Als besonders bemerkenswert empfand ich die Qualität der Zeichnungen. Die Figuren sind Manga-typisch überschaubar detailliert, die Zeichnungen zu Hintergründen, Panoramen etc. sind aber eine kleine Offenbarung gewesen. Das zerstörte Neo-Tokyo in diesem Detailreichtum betrachten zu dürfen, war ähnlich imposant, wie den Ausblick auf einen Ausgucksturm zu genießen. Erstmals ist mir diese zeichnerische Qualität bei dem Anime / Manga „Your Name“ aufgefallen. Das wunderbare an diesen Zeichnungen ist, dass dieser Detailreichtum und Imposanz trotz der Fablosigkeit, für die Manga ja bekannt sind, erreicht. Visuell ist AKIRA also ein absolutes Erlebnis.
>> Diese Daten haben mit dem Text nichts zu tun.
-- ==== Sys2Proof/Machine/Operands.lean ====
section
/-!
DEFINITION. Operand forms: immediates (03 R57, R64), permuted reads (03 R69), the halves of a consist and their renamed
registers (13 R328, R329), the execute-stage checks of Table 08-4 with the waits of 08 R218, and posting to a place
(08 R207 to R213).
-/
namespace Sys2Proof.Machine

/-! ### Immediates (03 R57, R64) -/

def imm6S (i : BitVec 6) : DWord := i.signExtend 64
def imm6V (i : BitVec 6) : Word := i.signExtend 32
def imm25S (v : BitVec 25) : DWord := v.signExtend 64
def imm25V (v : BitVec 25) : Word := v.signExtend 32

/-- The F32 of an EXT.IMM on a float head. -/
def imm25F (v : BitVec 25) : Word := v ++ (0 : BitVec 7)

/-- Source B of a scalar form: the register, or the EXT.IMM. -/
def Ctx.sB (c : Ctx) (q : Quals) (b : BitVec 6) : Except Stop DWord :=
  match Quals.imm? q with
  | some v => .ok (imm25S v)
  | none => c.s b

/-! ### Permuted reads (03 Table 03-4) -/

/-- The lane whose word lane i reads under a pattern; none reads zero. -/
def permLane (p : BitVec 3) (x : BitVec 5) (i : Nat) : Option Nat :=
  match p.toNat with
  | 1 => some ((i + x.toNat) % 32)
  | 2 => some x.toNat
  | 3 => some (i ^^^ x.toNat)
  | 4 => some (i ^^^ (2 ^ x.toNat - 1))
  | 5 => if i + x.toNat < 32 then some (i + x.toNat) else none
  | _ => some i

/-- The word lane i reads of a register through a pattern. -/
def VReg.through (r : VReg) (p : BitVec 3) (x : BitVec 5) (i : Nat) : Word :=
  match permLane p x i with
  | some j => r.lane j
  | none => 0

/-! ### Halves and their checks -/

/-- The entries of the stream that have an active lane, with those lanes (13 R329). -/
def Ctx.halves (c : Ctx) (act : Mask) : List (Nat × Mask) :=
  c.ents.filterMap fun i =>
    let m := act &&& (c.src.path i).em
    if m == 0 then none else some (i, m)

def Ctx.rename (c : Ctx) (ent : Nat) (n : BitVec 6) : Nat := (c.src.path ent).rename n

/-- A w-name inside a consist (13 R328). -/
def Ctx.isW (c : Ctx) (n : BitVec 6) : Bool := c.meld && 48 ≤ n.toNat

/-- The registers of a span, from a renamed first register on. -/
def span (n len : Nat) : List Nat := (List.range len).map (n + ·)

/-- What Table 08-4 asks of an instruction or of one half: a MELD violation, the named registers, whether the place of
execution can perform it, the marked sources, and the sources that wait while empty (R218). -/
structure Need where
  meld : Bool
  named : List Nat
  place : Place
  placeOk : Bool
  marked : List Nat
  waits : List Nat

/-- A place whose feature bit the launch lacks (08 Table 08-4). -/
def Ctx.placeOpen (c : Ctx) (s : State) (p : Place) : Bool :=
  p == .l || (s.features c.iss.core c.g).getLsbD p.code

/-- A register that is unusable: at or above LQ and at L (08 R205). -/
def Ctx.unusable (c : Ctx) (n : Nat) : Bool := c.g.lq ≤ n && (c.src.vreg n).place == .l

/-- The first failing check of Table 08-4. -/
def Ctx.check (c : Ctx) (s : State) (n : Need) : Option FaultInfo :=
  let at' := fun (f : FaultInfo) => some { f with place := n.place }
  if n.meld || n.named.any (fun r => 64 ≤ r) then at' (FaultInfo.ofCause causeMeld)
  else
    match n.named.find? fun r => c.unusable r with
    | some r => at' (FaultInfo.withOperand causeQuota (BitVec.ofNat 64 (r * 2 ^ 8)))
    | none =>
      if !n.placeOk || !c.placeOpen s n.place then at' (FaultInfo.ofCause causePlaceOp)
      else if n.marked.any fun r => !(c.src.vreg r).full then at' (FaultInfo.ofCause causeEmptySource)
      else none

/-- The wait for sources that are empty. -/
def Ctx.emptyWait (c : Ctx) (rs : List Nat) : Option Wait :=
  let es := rs.filter fun r => !(c.src.vreg r).full
  if es.isEmpty then none else some (.full es)

/-- The checks and waits of an instruction that acts once for its stream: a trap takes the whole stream. -/
def Ctx.checkOnce (c : Ctx) (s : State) (n : Need) : Except Stop Unit :=
  match c.check s n with
  | some f => .error (.trap f)
  | none =>
    match c.emptyWait n.waits with
    | some w => .error (.wait w)
    | none => .ok ()

/-- A vector source: marked, it traps while empty; unmarked, it waits. -/
def Need.source (n : Need) (mark : Bool) (r : Nat) : Need :=
  { n with named := n.named ++ [r], marked := if mark then n.marked ++ [r] else n.marked,
           waits := if mark then n.waits else n.waits ++ [r] }

/-- A register that is named and not read. -/
def Need.names (n : Need) (rs : List Nat) : Need := { n with named := n.named ++ rs }

/-- Registers that are read and always wait. -/
def Need.reads (n : Need) (rs : List Nat) : Need := { n with named := n.named ++ rs, waits := n.waits ++ rs }

def Need.atL : Need := ⟨false, [], .l, true, [], []⟩

/-- Halves that fault leave; where every entry of the stream faults, the whole stream traps with the first one's cause
(13 R335, R336). -/
def Ctx.leave (c : Ctx) (s : State) (bad : List (Nat × FaultInfo)) : Except Stop (State × Ctx) :=
  match bad with
  | [] => .ok (s, c)
  | (_, f) :: _ =>
    if c.ents.all fun i => bad.any fun b => b.1 == i then .error (.trap f)
    else .ok (bad.foldl (fun p b => p.2.trapHalf p.1 b.1 b.2) (s, c))

/-- As `leave`, where the other half is dispatched with the parts `es`: it may fault yet, so the half that has failed leaves
when the instruction retires (13 R336). -/
def Ctx.leaveWith (c : Ctx) (s : State) (bad : List (Nat × FaultInfo)) (es : List Entry) :
    Except Stop (State × Ctx × List Entry) :=
  match es with
  | [] => (c.leave s bad).map fun p => (p.1, p.2, [])
  | e :: others => .ok (s, c, { e with fault := bad } :: others)

/-- The halves of an instruction that have not failed yet. -/
def Entry.sound (e : Entry) (hs : List Half) : List Half := hs.filter fun h => !(e.fault.any fun f => f.1 == h.ent)

/-- Checks the halves: the faults of those that fault, and a wait of one that does not (Table 08-4, R218). -/
def Ctx.checkHalves (c : Ctx) (s : State) (ns : List (Nat × Need)) : Except Stop (List (Nat × FaultInfo)) :=
  let bad := ns.filterMap fun n => (c.check s n.2).map fun f => (n.1, f)
  let good := ns.filter fun n => !(bad.any fun b => b.1 == n.1)
  match c.emptyWait (good.flatMap fun n => n.2.waits) with
  | some w => .error (.wait w)
  | none => .ok bad

/-! ### Posting (08 R211 to R213) -/

/-- Posts of the group that are dispatched and not retired. -/
def Group.posts (g : Group) : Nat := (g.rob.filter fun e => e.place != .l && e.stage != .released).length

/-- Room in the retire window for n more posts. -/
def Ctx.room (c : Ctx) (n : Nat) : Except Stop Unit :=
  if n == 0 || c.g.posts + n ≤ 32 then .ok () else .error (.wait .window)

/-- An unretired instruction of the stream. -/
def Ctx.entry (c : Ctx) (place : Place) (op : Op) : Entry :=
  { pos := c.pos, ent := (c.ents.find? fun i => (c.g.arch.path i).valid).getD c.iss.ent, pn := c.iss.pn, slot := c.iss.slot, place := place, op := op, stage := .posted,
    flags := 0, fault := [], before := c.g.arch, after := c.g.arch, old := c.iss.shadow }

/-! ### Lane-wise instructions with a vector destination -/

/-- How a lane-wise instruction's words are read: marks and permutations of A and B. -/
def Half.word (h : Half) (src : Arch) (m : ModX) (l : Nat) : Word × Word × Word × Word :=
  ((src.vreg h.a).through m.pa m.pax l,
   match h.imm with
   | some w => w
   | none => (src.vreg h.b).through m.pb m.pbx l,
   (src.vreg h.c).lane l, (src.vreg h.d).lane l)

/-- The results of a half: each active lane's word and flags. -/
def Half.results (h : Half) (o : LaneOp) (src : Arch) (m : ModX) : List (Nat × Word × Flags) :=
  (Mask.list h.act).map fun l =>
    let (a, b, c, d) := h.word src m l
    (l, o.eval src.fcr src.dph l a b c d (h.sel.getLsbD l))

/-- The words of results by lane. -/
def wordsOf (rs : List (Nat × Word × Flags)) : Vector Word 32 :=
  Vector.ofFn fun i => ((rs.find? fun r => r.1 == i.val).map (·.2.1)).getD 0

/-- What Table 08-4 asks of one half of a lane-wise instruction. -/
def LaneOp.need (o : LaneOp) (c : Ctx) (m : ModX) (meld : Bool) (h : Half) : Need :=
  let (ra, rb, rc, rd) := o.reads
  let rb := rb && h.imm.isNone
  let perm := m.pa != 0 || m.pb != 0
  let n : Need := ⟨meld, [h.d], h.place, o.at h.place && !(perm && h.place != .l), [], []⟩
  -- a post reads what lives elsewhere when it executes (R211)
  let here := fun (r : Nat) => h.place == .l || (c.src.vreg r).place == .l
  let src := fun (n : Need) (use mark : Bool) (r : Nat) =>
    if !use then n else if mark || here r then n.source mark r else n.names [r]
  let n := src n ra m.ta h.a
  let n := src n rb m.tb h.b
  let n := src n rc false h.c
  if rd && here h.d then n.reads [h.d] else n

/-- A half of a lane-wise instruction, its fields renamed (13 R328). -/
def Ctx.half (c : Ctx) (ent : Nat) (act : Mask) (d a b x : BitVec 6) (imm : Option Word) (sel : Mask) : Half :=
  let r := c.rename ent
  { ent := ent, act := act, d := r d, a := r a, b := r b, c := r x, imm := imm, sel := sel,
    place := (c.src.vreg (r d)).place }

/-- The places other than L of some halves. -/
def remotePlaces (hs : List Half) : List Place := [Place.k, .h, .m].filter fun p => hs.any fun h => h.place == p

/-- Runs the halves of a lane-wise instruction: those at L are performed, the others posted. `meld` is a MELD violation
of the encoding inside a consist. -/
def Ctx.laneHalves (c : Ctx) (s : State) (o : LaneOp) (m : ModX) (meld : Bool) (hs : List Half) : Except Stop State := do
  let bad ← c.checkHalves s (hs.map fun h => (h.ent, o.need c m meld h))
  let good := hs.filter fun h => !(bad.any fun b => b.1 == h.ent)
  let posts := remotePlaces good
  c.room posts.length
  let mine := (good.filter fun h => h.place == .l).map fun h => (h, h.results o c.src m)
  let fp := mine.filterMap fun x => (fpTrap c.src.fcr .l (x.2.map fun r => (r.1, r.2.2))).map fun f => (x.1.ent, f)
  -- faults in the order of the stream's entries, side 0 first
  let bad := c.ents.filterMap fun i => (bad ++ fp).find? fun b => b.1 == i
  let (s, c, es) ← c.leaveWith s bad (posts.map fun p => c.entry p (.lane o (good.filter fun h => h.place == p)))
  let write := fun (a : Arch) (x : Half × List (Nat × Word × Flags)) =>
    if bad.any fun b => b.1 == x.1.ent then a
    else (a.writeV x.1.d x.1.act (wordsOf x.2)).addFlags (allFlags (x.2.map fun r => (r.1, r.2.2)))
  let a := mine.foldl write c.g.arch
  let a := (good.filter fun h => h.place != .l).foldl (fun a h => a.oweV h.d c.pos h.act) a
  let es := es.map fun e => { e with before := c.g.arch }
  let s := c.put s { c.g with arch := a, rob := c.g.rob ++ es }
  .ok (c.finish s)

/-- A lane-wise instruction with fields D, A, B and C, its active lanes and, for SEL, its selector. -/
def Ctx.laneWise (c : Ctx) (s : State) (o : LaneOp) (m : ModX) (act : Mask) (d a b x : BitVec 6) (imm : Option Word)
    (sel : Mask) : Except Stop State :=
  let hs := (c.halves act).map fun h => c.half h.1 h.2 d a b x imm sel
  -- a permuted source must not be renamed (13 R328)
  let meld := (m.pa != 0 && c.isW a) || (m.pb != 0 && imm.isNone && c.isW b)
  c.laneHalves s o m meld hs

end Sys2Proof.Machine
end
Umso besser, dass die Geschichte rundum Kaneda und Tetsuo eine ähnliche Qualität erreicht. Der Manga erzählt dabei drei Geschichten, die scheinbar drei verschiedene Altersgruppen ansprechen soll. Der Handlungsstrang rundum Kaneda ist dabei für eine jüngere Zielgruppe ausgerichtet und wirkt damit auch mehr „Manga“ als beispielsweise der Handlungsstrang rundum die Vertreter des Militärs. Der Autor schafft diesen Spagat so zu gestalten, dass es aber für alle Comic-Lesertypen interessant bleibt.
Negative Kritikpunkte
Klar, wie kaum irgendein Werk, halte ich auch AKIRA nicht für makellos. Ich möchte aber auf die Kritikpunkte gar nicht so stark eingehen, da diese falsch verstanden werden könnten und Verhältnis, was ich zu dieser Reihe haben, dann nicht mehr entsprechend gewürdigt wirken lassen könnte. Nur so viel: Es gibt Japano-typisch die eine oder ander Handlungsentscheidung, die sich mir als Westeuropäer nicht erschließt und dessen Sinnhaftigkeit für mich nicht existiert. Darüber hinaus hätte der Manga auch über den ersten Band hinaus soviel Spielraum für Gesellschaftskritik gehabt, der komplett ungenutzt blieb, dass es mich hin und wieder doch etwas getriggert hat. Aber das überlassen die „Manga-isten“ wohl lieber den Schöpfern von Graphik-Novellen.